An aging of a company's accounts receivable indicates that $14,000 are estimated to be uncollectible. If Allowance for Doubtful Accounts has a $1,100 credit balance, the adjustment to record bad debts for the period will require a a. debit to Bad Debt Expense for $14,000. b. debit to Allowance for Doubtful Accounts for $12,900. c. debit to Bad Debt Expense for $12,900. d. credit to Allowance for Doubtful Accounts for $14,000.

65.

A debit balance in the Allowance for Doubtful Accounts a. is the normal balance for that account. b. indicates that actual bad debt write-offs have exceeded previous provisions for bad debts. c. indicates that actual bad debt write-offs have been less than what was estimated. d. cannot occur if the percentage of sales method of estimating bad debts is used.

66.

Under the direct write-off method of accounting for uncollectible accounts, Bad Debt Expense is debited a. when a credit sale is past due. b. at the end of each accounting period. c. whenever a pre-determined amount of credit sales have been made. d. when an account is determined to be uncollectible.

67.

An alternative name for Bad Debt Expense is a.
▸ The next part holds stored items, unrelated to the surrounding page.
-- ==== Sys2Proof/Machine/Session.lean ====
section
/-! DEFINITION. Sessions: slots, messages and their datagrams, streams and statuses, the end of a generation, closing
(R349 to R359, R366 to R379). -/

namespace Sys2Proof.Machine

/-! Slots and handles (R359, R363). -/

/-- A session slot's state. -/
def State.sess (s : State) (i : Nat) : Session := look {} s.net.sessions i

/-- The port's state changed. -/
def onNet (f : Net → Net) (s : State) : State := { s with net := f s.net }

/-- A session replaced. -/
def setSess (i : Nat) (x : Session) (s : State) : State := onNet (fun n => { n with sessions := put {} n.sessions i x }) s

/-- A session changed. -/
def onSess (i : Nat) (f : Session → Session) (s : State) : State := setSess i (f (s.sess i)) s

/-- A session's handle. -/
def State.handle (s : State) (i : Nat) : Nat := i * 4096 + (s.sess i).gen

/-- The slot a live handle names. -/
def State.live? (s : State) (h : Nat) : Option Nat :=
  let x := s.sess (h / 4096)
  if x.state ≠ .free ∧ x.gen = h % 4096 then some (h / 4096) else none

/-- A slot's history. -/
def State.slotHist (s : State) (i : Nat) : SlotHist := look {} s.net.slots i

/-- The next slot to issue (R359): one never released, the lowest first, else the oldest released past its wait. -/
def freeSlot (s : State) : Option Nat :=
  match firstBelow (s.net.sessions.length + s.net.slots.length + 1)
      (fun i => decide (i < 1048576) && (s.sess i).state == .free && (s.slotHist i).freedAt.isNone) with
  | some i => some i
  | none =>
    let ok := s.net.slots.filter (fun e => (s.sess e.1).state == .free &&
      match e.2.freedAt with
      | some t => decide (t + (if e.2.wrapped then 600 else 10) * sHalves ≤ s.now)
      | none => false)
    (sortBy (fun e => e.2.freedAt.getD 0) ok).head?.map Prod.fst

/-- Slots free by R359. -/
def freeSlots (s : State) : Nat :=
  1048576 - s.net.sessions.length - (s.net.slots.filter (fun e => (s.sess e.1).state == .free &&
    match e.2.freedAt with
    | some t => decide (s.now < t + (if e.2.wrapped then 600 else 10) * sHalves)
    | none => false)).length

/-- A session's KV pages, page tables, spill slots and unspilled plans given up (R296, R376, R378). -/
def freeKv (i : Nat) (s : State) : State :=
  let mine := s.kv.ptes.filter (fun e => e.1 / 2 ^ 20 == i)
  let pages := (mine.filter (fun e => e.2.state == 1)).map (fun e => e.2.loc) ++ (s.sess i).ptPages
  let slots := (mine.filter (fun e => e.2.state == 2 || e.2.state == 3)).map (fun e => e.2.loc)
  { onSess i (fun x => { x with ptPages := [] }) s with
    kv := { s.kv with ptes := s.kv.ptes.filter (fun e => e.1 / 2 ^ 20 != i)
                      used := s.kv.used.filter (fun p => !pages.contains p)
                      slots := s.kv.slots.filter (fun e => !slots.contains e.1) }
    store := { s.store with spilling := s.store.spilling.filter (fun k => k / 2 ^ 20 != i) } }

/-- A session's slot released with its generation advanced; its keys are destroyed and its KV freed (R359, R376) (DEDUCED, log entry 38). -/
def releaseSession (i : Nat) (s : State) : State :=
  let s1 := freeKv i s
  let g := (s.sess i).gen
  let wrap := decide (0xFFE ≤ g)
  onNet (fun n => { n with
    sessions := put {} n.sessions i {}
    slots := put {} n.slots i { gen := if wrap then 1 else g + 1, freedAt := some s.now, wrapped := wrap } }) s1

/-! Sending (R351, R354, R356, R358). -/

/-- The largest packet for a new session (R345, R346): MTU, and on IPv6 the router's MTU option, never below 1,280. -/
def linkMtu (s : State) (ipv4 : Bool) : Nat :=
  let m := s.field 0x0005000C 13 0
  if ipv4 then m else Nat.max 1280 (Nat.min m (s.net.raMtu.getD m))

/-- Payload bytes of a datagram (R351). -/
def Session.room (x : Session) : Nat := x.pmtu - (if x.ipv4 then 76 else 96)

/-- A message cut into datagrams; an empty one takes one datagram. -/
def cut (room first typ : Nat) (payload : List Byte) (last : Bool) : List Dgram :=
  let parts := if payload.isEmpty then [[]] else chunks (Nat.max 1 room) payload
  let n := parts.length
  (List.range n).map (fun k =>
    { seq := first + k, typ := typ, payload := nthD [] parts k,
      flags := (if k = 0 then 0x8000 else 0) + (if k + 1 = n then 0x4000 + (if last then 0x2000 else 0) else 0) })

/-- The window this side advertises (R354): RX_WIN_MAX less the datagrams it holds for the session (DEDUCED, log entry 37). -/
def Session.window (max : Nat) (x : Session) : Nat := max - (x.parts.length + x.inbox.length)

/-- SACK (Table NET-5): bit i says that datagram RX_NEXT + 1 + i was received. -/
def Session.sack (x : Session) : Nat :=
  sumOf ((x.parts.filter (fun p => decide (x.rxNext < p.seq) && decide (p.seq ≤ x.rxNext + 64))).map (fun p => 2 ^ (p.seq - x.rxNext - 1)))

/-- Message types (Table NET-6). -/
def typData : Nat := 3
/-- STREAM. -/
def typStream : Nat := 4
/-- CTRL. -/
def typCtrl : Nat := 5
/-- CLOSE. -/
def typClose : Nat := 6
/-- PEER. -/
def typPeer : Nat := 7
/-- MGMT. -/
def typMgmt : Nat := 8

/-- Transactions waiting to receive on a closing session complete FAULTED (R377). -/
def faultReceives (h : Nat) (s : State) : State :=
  let xs := s.txs.filter (fun x => match x.op with
    | .netRecv _ h' _ => h' == h
    | _ => false)
  xs.foldl (fun u x => faultTx x 0x0802 h 0 (raise (atSession 0x0802 h h 0) u)) s

/-- A close begins (R376): the CLOSE is queued, its status kept, and the session's receives end. -/
def beginClose (i status : Nat) (s : State) : State :=
  let x := s.sess i
  if x.state = .free ∨ x.state = .closing then s
  else
    let d : Dgram := { seq := x.txNext, typ := typClose, flags := 0xC000, payload := beBytes 2 status }
    faultReceives (s.handle i)
      (setSess i { x with state := .closing, closeStatus := status, closeExpiries := 0, generating := false,
                          out := x.out.filter (fun e => e.sends != 0) ++ [d], txNext := x.txNext + 1 } s)

/-- A message queued on a session; one that would pass the last SEQ closes it instead (R358). -/
def sendMsg (i typ : Nat) (payload : List Byte) (last : Bool) (s : State) : State :=
  let x := s.sess i
  if x.state = .free ∨ x.state = .closing then s
  else
    let ds := cut x.room x.txNext typ payload last
    if 0xFFFFFFFE < x.txNext + ds.length then beginClose i 0x0013 s
    else setSess i { x with out := x.out ++ ds, txNext := x.txNext + ds.length } s

/-- A CTRL STATUS with 12 bytes of detail (Table NET-13). -/
def sendStatus (i code : Nat) (detail : List Byte) (s : State) : State :=
  sendMsg i typCtrl ([0x81#8] ++ beBytes 2 code ++ (detail ++ List.replicate 12 0#8).take 12) false s

/-- A MGMT reply: a 16-byte header that echoes OP and carries the STATUS, then data (R380). -/
def sendReply (i op status : Nat) (data : List Byte) (s : State) : State :=
  sendMsg i typMgmt (beBytes 2 op ++ beBytes 2 status ++ List.replicate 12 0#8 ++ data) false s

/-! Generation (R372, R373). -/

/-- A STREAM of the bytes not yet sent; the last of a generation carries END and STREAM_END (R373). -/
def sendStream (i reason : Nat) (s : State) : State :=
  let x := s.sess i
  let body := beBytes 4 x.reqId ++ beBytes 4 x.generated ++ beBytes 1 reason ++ List.replicate 7 0#8 ++ x.fresh
  onSess i (fun y => { y with fresh := [], sinceStream := 0 }) (sendMsg i typStream body (reason != 0) s)

/-- A generation ends (R372): held bytes go out unless they are the stop string. -/
def endGeneration (i reason : Nat) (s : State) : State :=
  let x := s.sess i
  if x.generating then
    let s1 := setSess i { x with fresh := x.fresh ++ (if reason = 3 then [] else x.hold), hold := [] } s
    onSess i (fun y => { y with generating := false, force := false }) (sendStream i reason s1)
  else s

/-- A session's context given up: its positions, tokens and KV (R368 RESET, R378). -/
def dropContext (i : Nat) (s : State) : State :=
  onSess i (fun x => { x with pos := 0, pending := 0, tokens := [], carry := [], text := 0, generated := 0 }) (freeKv i s)

/-- The address of an attention job's record (R308). -/
def jobAddr (offset : Nat) : Nat := hubBase + 6 * 0x2000000 + 64 * offset

/-- The entries of a job's record that name sessions, as (index in the job, handle, t0); a poisoned entry reads 0 (R303). -/
def jobSessions (m : Mem) (base nsess : Nat) : List (Nat × Nat × Nat) :=
  (List.range nsess).map (fun b => let e := leNat ((span (base + 8 * b) 8).map (m.clean 0#8)); (b, e % 2 ^ 32, e / 2 ^ 32))

/-- Running jobs note a session whose pages are lost (R314). -/
def loseJobs (i : Nat) (s : State) : State :=
  { s with kv := { s.kv with jobs := s.kv.jobs.map (fun j =>
    if j.running then
      let a := jobAddr j.offset
      let hit := (jobSessions s.mem (s.mem.readLe (a + 32) 5) (s.mem.readLe (a + 3) 1)).filter (fun x => x.2.1 / 4096 == i)
      { j with lost := (hit.map Prod.fst).foldl addOnce j.lost }
    else j) } }

/-- A session's KV is dropped (R378, R300): generation ended, status sent, running attention jobs lose it, the event raised. -/
def dropKv (i event : Nat) (s : State) : State :=
  let h := s.handle i
  let pos := (s.sess i).pos
  let s1 := endGeneration i 7 s
  raise (atSession event h 0 0)
    (dropContext i (sendStatus i 0x0020 (beBytes 4 pos) (loseJobs i (if event = 0x0804 then bump 0x00060040 1 s1 else s1))))

/-- Does a session have ready tokens (R187, R370)? -/
def Session.ready (x : Session) : Bool :=
  x.state == .opened && x.kind == 0 && x.district != 0xFFFF && x.text == 0 && (decide (0 < x.pending) || x.generating)

/-- Does any session have ready tokens? -/
def anyReady (s : State) : Bool := s.net.sessions.any (fun e => e.2.ready)

/-- Every session, by slot, that meets a test. -/
def sessionsWhere (s : State) (p : Session → Bool) : List Nat := (s.net.sessions.filter (fun e => p e.2)).map Prod.fst

/-- Closes every session that meets a test with a status. -/
def closeWhere (p : Session → Bool) (status : Nat) (s : State) : State :=
  (sessionsWhere s p).foldl (fun u i => beginClose i status u) s

end Sys2Proof.Machine
end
Deadbeat Expense. b. Uncollectible Accounts Expense. c. Collection Expense. d. Credit Loss Expense.

68.

A reasonable amount of uncollectible accounts is evidence a. that the credit policy is too strict. b. that the credit policy is too lenient. c. of a sound credit policy. d. of poor judgments on the part of the credit manager.

69.

Bad Debt Expense is considered a. an avoidable cost in doing business on a credit basis. b. an internal control weakness. c. a necessary risk of doing business on a credit basis. d. avoidable unless there is a recession.